The most commonly installed solution for evaporation and algae in ponds is also the least effective

The most commonly installed solution for evaporation and algae in ponds is also the least effective

Shade nets are sold to solve two problems in agricultural reservoirs: water evaporation and algae growth. There is a concrete physical reason why they solve neither one.

If you visit an agricultural operation with irrigation ponds, you might find a shade net tensioned over it. It is installed with two simultaneous objectives: reducing evaporation and controlling algae growth. It is the dominant market solution. Suppliers recommend it, growers use it and it appears in consultants' technical datasheets.

The problem is that it solves neither one. It marginally attenuates both, but does not eliminate them. And the reason is strictly physical in both cases.

What causes evaporation? Dalton explained it in 1801.

Since John Dalton formalized his model in Manchester, the physical mechanism has been clear and has not changed: evaporation is proportional to the difference in vapor pressure between the water surface and the air above it, amplified by wind speed.

As long as the air above the water is drier than the liquid surface, water evaporates. Without exception. There is no way to stop that process as long as the water-air interface exists.

And algae growth depends on another equally simple factor: light. Algae photosynthesize. Without light, they do not grow. With any amount of light reaching the surface, the cycle is not interrupted.

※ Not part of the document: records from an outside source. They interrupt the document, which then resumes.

/-- MOVEM, BSR and RTS: no flag changes; MOVEM to memory changes no register and no byte outside the longwords stored,
MOVEM to registers changes listed registers only and no byte; BSR and RTS change A7 only, BSR no byte but the pushed
longword's and RTS none (R27, R155, R184, R185). -/
def Obligations.FrameOfMovemAndCalls : Prop :=
  ∀ (mask : Half) (ea : Ea) (disp : BranchDisp) (s t : State), s.params.trapModel = .terminal →
    (ea.isMovem = true → exec (.movemStore mask ea) s = .next t →
      t.d = s.d ∧ t.a = s.a ∧ t.ccr = s.ccr ∧ t.sr = s.sr ∧
      ∀ y, Outside y (effAddr ea .l (s.pc + 2 + 2) s) (4 * (maskRegs mask).length) → t.byteAt y = s.byteAt y) ∧
    (ea.isMovem = true → exec (.movemLoad mask ea) s = .next t →
      (∀ r, r ∉ maskRegs mask → t.getR r = s.getR r) ∧ t.ccr = s.ccr ∧ t.sr = s.sr ∧
      ∀ y, t.byteAt y = s.byteAt y) ∧
    (exec (.bsr disp) s = .next t →
      t.d = s.d ∧ t.a = (s.setA .sp (s.getA .sp - 4)).a ∧ t.ccr = s.ccr ∧ t.sr = s.sr ∧
      ∀ y, Outside y (s.getA .sp - 4) 4 → t.byteAt y = s.byteAt y) ∧
    (exec .rts s = .next t →
      t.d = s.d ∧ t.a = (s.setA .sp (s.getA .sp + 4)).a ∧ t.ccr = s.ccr ∧ t.sr = s.sr ∧
      ∀ y, t.byteAt y = s.byteAt y)
end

Why the shade net fails at both evaporation and algae

A shade net is installed between 30 and 80 cm above the water surface. By reducing the solar radiation that heats the water, it lowers the surface temperature. The commercial logic seems reasonable: lower temperature → lower vapor pressure → less evaporation. And less heat → slower algal metabolism.

But there are two physical problems this logic ignores:

Problem 1: Evaporation: The net leaves hundreds of thousands of openings between the water and the atmosphere. Wind enters, constantly renewing the air above the surface, and the hygrometric deficit remains active. The water-air interface is not eliminated — it is merely pushed a few centimeters away. Dalton's equation continues to operate uninterrupted.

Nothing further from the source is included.